Off-plan resale (assignment) often carries a developer assignment/transfer fee of about 2–5% of the original price. To approve an off-plan assignment before handover, many developers charge an assignment/transfer fee of roughly 2–5% of the original purchase price, on top of the NOC fee and DLD Oqood-transfer charges. Combined with agent commission and DLD fees, total off-plan resale transaction costs typically land around 7-11% of the sale price (less where the developer charges no assignment percentage).

Fees at mortgage and resale

Reselling an off-plan unit typically requires having paid a developer minimum threshold, often 30–40% of the price. Before an assignment can proceed, the original buyer usually must have paid a minimum share of the purchase price (commonly cited as 30–40%) and obtain the developer's NOC. Both conditions must be met or the developer will not issue the NOC and the transfer stalls. The exact threshold is set per developer/project.

All off-plan sales must be registered with DLD, and projects require a 30% construction guarantee and an escrow account. Under Dubai Law No. 7 of 2006, every transaction affecting rights over land must be registered at DLD. Separately, under the DLD's project-registration requirements (service rules rather than provisions of Law 7/2006), the developer pays a AED 150,000 project registration fee (plus AED 10 knowledge and AED 10 innovation fees) and must provide a 30% guarantee of construction cost (30% of construction completed, a bank guarantee, or a cash deposit), with buyer payments held in a project escrow account - the legal protection behind the Oqood system.

Model any of these structures with the free off-plan payment plan calculator, or upload your SOA to Dealr.ae and track the real schedule with reminders.

Last updated 11 July 2026. This guide is general information about Dubai's published laws and market practice, not legal or financial advice. Regulations and fees change; always confirm current requirements with the Dubai Land Department or your developer, and consult a licensed UAE professional about your specific contract.

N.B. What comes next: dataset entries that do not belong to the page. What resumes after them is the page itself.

/-- The step of fb.isect or fb.union (R299, R300): a side at its done token beside one at an entry is malformed (R292), and
the ZREF of a side that is not popped is a data token, since it derives from no input (R291, R300). -/
def State.mergeAct (s : State) (t o : Nat) (f : Fibre) : FAct :=
  match s.sides t o f f.nin 0 with
  | .wait => .wait
  | .bad q tok => .malformed q tok
  | .heads l =>
    let n := l.length
    let outs := (List.range (n + 1)).map (6 + ·)
    let pop (take : Nat → Bool) (pushes : List (Nat × Token)) : FStep :=
      { fStep (((List.range n).filter take).flatMap fun i => [2 * i, 2 * i + 1]) pushes with
        upd := fun f => { f with lastCoord := lastAfter l take f.lastCoord } }
    match l.zipIdx.findSome? fun (x, i) => (pairPoison x).map fun p => (i, p) with
    | some (i, p) => .go (pop (· == i) (outs.map fun q => (q, fPass p)))
    | none =>
      match f.badSide l with
      | some (q, tok) => .malformed q tok
      | none =>
        let isData (i : Nat) : Bool := (l[i]?.map fun x => x.1.isData).getD false
        let coord (i : Nat) : Nat := (l[i]?.map fun x => x.1.word.toNat).getD 0
        let data := (List.range n).filter isData
        let least := data.foldl (fun m i => min m (coord i)) (2 ^ 32)
        let first (i : Nat) : Bool := isData i && coord i == least
        let audit (take : Nat → Bool) : Bool := l.zipIdx.any fun (x, i) => take i && (x.1.isAudit || x.2.isAudit)
        let ended := l.zipIdx.find? fun (x, _) => !x.1.isData && x.1.kind != Kind.stop
        let entry : FStep := pop first ((6, fData (audit first) least) :: (List.range n).map fun i =>
          (7 + i, if first i then fData (audit first) ((l[i]?.map fun x => x.2.word.toNat).getD 0)
            else fData false ((f.consts.getD i 0).toNat % 2 ^ 32)))
        if data.isEmpty then match l with
          | [] => .wait
          | x :: _ =>
            if l.all fun y => fClass y.1 == fClass x.1 then
              .go { pop (fun _ => true) (outs.map fun q => (q, fPass x.1)) with retire := x.1.kind == Kind.done }
            else .malformed 0 x.1
        else match ended with
          | some (x, i) => .malformed (2 * i) x.1
          | none =>
            if f.fop == .union || (List.range n).all first then .go entry
            else if data.length == n then .go (pop first [])
            else .go (pop isData [])

/-- The condition of fb.filter (R301): no FTZ (R186). -/
def Fibre.holds (f : Fibre) (v : Nat) : Bool :=
  let k := f.consts.getD 0 0
  match cond? (k.extractLsb' 32 4) with
  | some cc =>
    let x := (k.extractLsb' 0 32).toNat
    if f.vfmt = 1 then fpCond cc (fp32.unpack v) (fp32.unpack x) else intCond cc 32 v x
  | none => false

/-- The step of fb.filter (R301). -/
def State.filterAct (s : State) (t o : Nat) (f : Fibre) : FAct :=
  match s.sides t o f 1 0 with
  | .wait => .wait
  | .bad q tok => .malformed q tok
  | .heads [(c, v)] =>
    match pairPoison (c, v) with
    | some p => .go (fStep [0, 1] [(2, fPass p), (3, fPass p)])
    | none =>
      if fClass c ≠ fClass v then .malformed 1 v
      else if c.isData then
        let a := c.isAudit || v.isAudit
        .go (fStep [0, 1] (if f.holds v.word.toNat then [(2, fData a c.word.toNat), (3, fData a v.word.toNat)] else []))
      else .go { fStep [0, 1] [(2, fPass c), (3, fPass c)] with retire := c.kind == Kind.done }
  | .heads _ => .wait

/-! ### Repeat (R282, R302) -/

/-- What fb.repeat needs at `ri` for a head of `si`: nothing, a reference or a token of a class; and whether it is popped.
-/
inductive RiNeed where
  | none
  | ref (pop : Bool)
  | cls (k : Nat)

/-- R302. -/
def Fibre.riNeed (f : Fibre) (x : Token) : RiNeed :=
  if x.isData then .ref false
  else if x.kind = Kind.stop then
    if x.level = f.level then .ref true else if x.level > f.level then .cls (1 + (x.level - f.level)) else .none
  else if x.kind = Kind.done then .cls (10 + Kind.done)
  else .none

/-- The step of fb.repeat. -/
def State.repeatAct (s : State) (t o : Nat) (f : Fibre) : FAct :=
  match s.fHead t o f 1 with
  | .none => .wait
  | .bad tok => .malformed 1 tok
  | .tok x =>
    let both (pops : List Nat) : FAct := .go { fStep pops [(2, fPass x), (3, fPass x)] with retire := x.kind == Kind.done }
    let entry (r : Token) : FAct :=
      let ro := if r.isPoison then fPass r else fData (r.isAudit || x.isAudit) r.word.toNat
      .go (fStep [1] [(2, ro), (3, fPass x)])
    if (s.inChan t o 0).isNone then
      if x.isData then entry (narrowTok 0 0) else both [1]
    else
      let head (ok : Token → Bool) (k : Token → FAct) : FAct :=
        match s.fHead t o f 0 with
        | .none => .wait
        | .bad tok => .malformed 0 tok
        | .tok r => if ok r then k r else .malformed 0 r
      match f.riNeed x with
      | .none => both [1]
      | .ref pop => head (fun r => r.isData || r.isPoison) fun r => if pop then both [1, 0] else entry r
      | .cls c => head (fun r => fClass r == c) fun _ => both [1, 0]

/-! ### Reduce (R197, R285, R303) -/

/-- The sum after a value (R285, R303). -/
def Fibre.fold (f : Fibre) (v : Nat) : Nat :=
  match f.sum with
  | none => v
  | some x =>
    let a := x.toNat
    if f.vfmt = 1 then
      match f.rop with
      | .add => fAddRne a v
      | .min => fpMinMax fp32 false false a v
      | .max => fpMinMax fp32 false true a v
    else match f.rop with
      | .add => (a + v) % 2 ^ 32
      | .min => if sgn 32 v < sgn 32 a then v else a
      | .max => if sgn 32 a < sgn 32 v then v else a

/-- The next fibre begins empty. -/
def Fibre.clearSum (f : Fibre) : Fibre := { f with sum := none, sumAudit := false, fibrePoison := none }

/-- The tokens that close a fibre with coordinate `c` (R285). -/
def Fibre.entryOut (f : Fibre) (c : Token) : List (Nat × Token) :=
  if c.isPoison then [(2, fPass c), (3, fPass c)]
  else match f.fibrePoison, f.sum with
    | some w, _ => [(2, fPass c), (3, poisonTok 0 w)]
    | none, some v => [(2, fPass c), (3, fData f.sumAudit v.toNat)]
    | none, none => if f.dropEmpty then [] else [(2, fPass c), (3, fData false 0)]
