-- ==== Sys2Proof/Machine/Joiner.lean ====
section
/-! DEFINITION. The Joiner's requests: the selection of a ready entry, the beginning of a placement and its end
(03_graphs_and_the_joiner.md R46 to R60; 05_formats_and_opcode_map.md R105; 08_code_objects.md R166;
23_scheduling_faults.md R376 to R378). -/
namespace Sys2Proof.Machine

/-! ## The bays of a tile task and its subgraphs (R60) -/

/-- Blocks of the live bays of a family, but for one task's. -/
def State.otherBlocks (s : State) (t but : Nat) : Nat :=
  lsum (((s.family t).filter fun z => z.1 ≠ but && z.2.status != .paused).map fun z => z.2.bay.blocks)

/-- Live spawned subgraphs of a family, but for one. -/
def State.liveSpawns (s : State) (t but : Nat) : Nat := ((s.family t).filter fun z => z.1 ≠ but && z.2.parent.isSome).length

/-! ## Decoding what a request names (R105, R413) -/

/-- The graphs of a request, the pages that its placement reads, and why it is refused, if it is. -/
structure Decoded where
  graphs : List Graph
  pages : List Nat
  bad : Option PlaceOut
deriving DecidableEq, Repr

/-- The pages that a placement reads of a graph: its entry of the directory, its header, tables, code and skew list (R165).
-/
def State.viewPages (s : State) (g : GView) : List Nat := s.gdirPages g.obj [g.index] ++ g.pages

/-- Decode a graph of an object with the phases of its stack (R57, R105, R165, R413). A STACK double that names no graph of the
object is field 0x0E of the header that names the stack, and comes before every operator (DESIGN CHOICE, log entry 108). -/
def State.decodeObj (s : State) (ob index lctx frame : Nat) : Decoded :=
  match s.objs[ob]?, s.graphView ob index with
  | some o, some g0 =>
    if o.tainted then { graphs := [], pages := [], bad := some (.hash (o.failed.headD 0)) }
    else match s.headerBad g0 with
      | some off => { graphs := [], pages := s.viewPages g0, bad := some (.illegal index 0xFFFF (detailOf 4 off)) }
      | none =>
        let ids := g0.phases
        let views := ids.filterMap (s.graphView ob)
        let pages := lnub [] (views.flatMap s.viewPages)
        if ids.any fun i => decide (i ≥ g0.ngraph) then
          { graphs := [], pages := pages, bad := some (.illegal index 0xFFFF (detailOf 4 0x0E)) }
        else match views.findSome? fun g => s.graphBad g lctx frame with
          | some b => { graphs := [], pages := pages, bad := some (.illegal b.graph b.who b.detail) }
          | none =>
            let gs := views.map fun g => s.buildGraph g lctx frame
            { graphs := gs, pages := pages,
              bad := if regionsBad gs then some (.illegal index 0xFFFF (detailOf 5 0)) else none }
  | _, _ => { graphs := [], pages := [], bad := some (.illegal index 0xFFFF 0) }

/-- The object and the graph that a TCB names (R363). -/
def State.tcbGraph (s : State) (x : Launch) (tcb : Nat) : Option (Nat × Nat) :=
  let va := refAddr (s.tcbOrigin x tcb) (s.tcb x.lctx tcb 0)
  match (s.ctx x.lctx).bind fun c => s.objAt c.pasid va with
  | none => none
  | some (i, o) =>
    if o.lost then some (i, 0) else
    let table := s.seg o 0x18 4
    ((List.range (s.seg o 0x10 2)).find? fun n => o.va + s.seg o (table + 4 * n) 4 == va).map fun n => (i, n)

/-- The frame that a TCB names. -/
def State.tcbFrame (s : State) (x : Launch) (tcb : Nat) : Nat := refAddr (s.tcbOrigin x tcb) (s.tcb x.lctx tcb 8)

/-! ## The checks of R50 -/

/-- The bay limit of a context. -/
def State.bayLim (s : State) (lctx : Nat) : Nat := ((s.ctx lctx).map Ctx.bayLim).getD 0

/-- What the checks of R50 come to for a placement: the number of the check that fails, 0 for none, and the outcome.
`limit` is what remains of the context's limit. -/
def State.fitOut (s : State) (lctx ob limit live : Nat) (all gs : List Graph) (occs : List (List Nat)) : Nat × PlaceOut :=
  match (if live ≥ 16 then none else s.warm lctx ob limit all gs occs) with
  | some e => (0, .fits e.bay (some e))
  | none => match s.fit gs lctx (s.bayLim lctx) limit live with
    | .ok r => (0, .fits r none)
    | .error e => e

/-- The judgement of a ready entry (R377): the check that fails, and the placement that would begin. -/
def State.readyOut (s : State) (r : Ready) : Nat × Option Placing :=
  match s.launch r.launch with
  | none => (0, none)
  | some x =>
    let lctx := x.lctx
    let frame := s.tcbFrame x r.tcb
    let g := (s.tcbGraph x r.tcb).getD (s.objs.length, 0)
    let d := s.decodeObj g.1 g.2 lctx frame
    let f : Nat × PlaceOut := match d.bad with
      | some b => (0, b)
      | none => s.fitOut lctx g.1 (s.bayLim lctx) 0 d.graphs d.graphs []
    (f.1, some { req := .ready r, launch := r.launch, lctx := lctx, tcb := r.tcb, obj := g.1, graph := g.2, frame := frame,
                 graphs := d.graphs, pages := d.pages, out := f.2 })

/-! ## Contexts that pause and resume (R12, R55, R388, R391) -/

/-- Whether a context holds its tasks: it is pausing or paused. -/
def State.ctxHeld (s : State) (lctx : Nat) : Bool := ((s.ctx lctx).map fun c => c.pausing || c.paused).getD false

/-- A RESUME completes once every re-placement has ended (R391, R402). -/
def State.resumeCheck (s : State) (lctx : Nat) : State :=
  match (s.ctx lctx).bind (·.resumeTag) with
  | none => s
  | some tag =>
    let again (q : PReq) : Bool := match q with
      | .again t => s.lctxOf t == lctx
      | _ => false
    if s.requests.any again || ((s.placing.map fun p => again p.req && p.lctx == lctx)).getD false then s
    else (s.modCtx lctx fun c => { c with resumeTag := none }).adminFinish (tag, .resume lctx) true

/-- What follows a change of a context's tasks. -/
def State.ctxCheck (s : State) (lctx : Nat) : State := (s.pauseCheck lctx).resumeCheck lctx

/-! ## Beginning a placement (R49) -/

/-- Every entry ahead of the one begun gains 1 in its bypass count (R378). -/
def addBypass (ahead : List Ready) (l : List Ready) : List Ready :=
  l.map fun r => if ahead.any fun a => a.launch == r.launch && a.tcb == r.tcb then { r with bypass := min 16 (r.bypass + 1) } else r

/-- The entries of the ready queue that stand ahead of one. -/
def State.readyAhead (s : State) (r : Ready) : List Ready :=
  s.readyOrder.takeWhile fun e => !(e.launch == r.launch && e.tcb == r.tcb)

/-- The bypass limit and the window of R378 let an entry be begun past those ahead of it. -/
def mayPass (ahead : List Ready) : Bool := decide (ahead.length ≤ 8) && ahead.all fun e => decide (e.bypass < 16)

/-- A ready entry: its TCB goes to PLACED, and those ahead of it have been passed (R364, R377, R378). An entry that is blocked by
the time its turn comes stays READY. -/
def State.beginReady (s : State) (r : Ready) : State :=
  match s.launch r.launch with
  | none => s
  | some x =>
    if x.paused || !(s.ready.any fun e => e.launch == r.launch && e.tcb == r.tcb) || s.tcbState x.lctx r.tcb ≠ 1 then s
    else match s.readyOut r with
      | (n, some p) =>
        if n = 5 || !mayPass (s.readyAhead r) then s
        else
          { s.setTcbState x.lctx r.tcb 2 with
            ready := (addBypass (s.readyAhead r) s.ready).filter fun e => !(e.launch == r.launch && e.tcb == r.tcb), placing := some p }
      | (_, none) => s

/-- The first item of the phases of a re-placement that is ILLEGAL with its references as they stand now: counts, extents
and addresses of nodes (R72, R163, R296; log entry 87). -/
def State.refsBad (s : State) (ob lctx frame : Nat) (gs : List Graph) : Option Bad :=
  (gs.filterMap fun g => s.graphView ob g.index).findSome? fun g => g.ops.zipIdx.findSome? fun (w, o) =>
    if [2, 4, 6, 7].contains (opk w) then
      (s.opBad g lctx frame o w).map fun d => { graph := g.index, who := o, detail := d }
    else none

/-- A re-placement of a paused task (R13, R56): the phases that are left are placed, with their references resolved afresh
(R72). Only a spawn is held to the count of live subgraphs (R60). -/
def State.beginAgain (s : State) (t : Nat) : State :=
  match s.task t with
  | none => s
  | some k =>
    if k.status != .paused || (s.ctxHeld k.lctx && !k.wrapping) then s
    else
      let all := match s.objs[k.obj]? with
        | some o => k.graphs.map (s.resolveGraph o k.frame)
        | none => k.graphs
      let gs := all.drop k.phase
      let occs := [k.chans.map Chan.occupancy]
      let out : PlaceOut :=
        if !(((s.objs[k.obj]?).map Obj.registered).getD false) then .hash 0
        else match s.refsBad k.obj k.lctx k.frame gs with
          | some b => .illegal b.graph b.who b.detail
          | none =>
            if regionsBad all then .illegal k.graphIndex 0xFFFF (detailOf 5 0)
            else (s.fitOut k.lctx k.obj (s.bayLim k.lctx - s.otherBlocks t t) 0 all gs occs).2
      { s with placing := some { req := .again t, launch := k.launch, lctx := k.lctx, tcb := k.tcb, obj := k.obj,
                                 graph := k.graphIndex, frame := k.frame, graphs := all, pages := [], out := out } }

/-- A double of the constant table of a task's current graph. -/
def Task.const (k : Task) (i : Nat) : Dbl := ((k.graph?.map (·.consts)).getD []).getD i 0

Frequently asked questions

Legally the 4% is split 2% buyer / 2% seller under Executive Council Resolution No. 30 of 2013, but in practice the buyer pays the full 4%. For off-plan, it is usually paid upfront when the sale contract is registered on the developer's Oqood portal - the DLD requires registration within 90 days of signing - not at handover. Developers periodically run promotions covering 50-100% of it.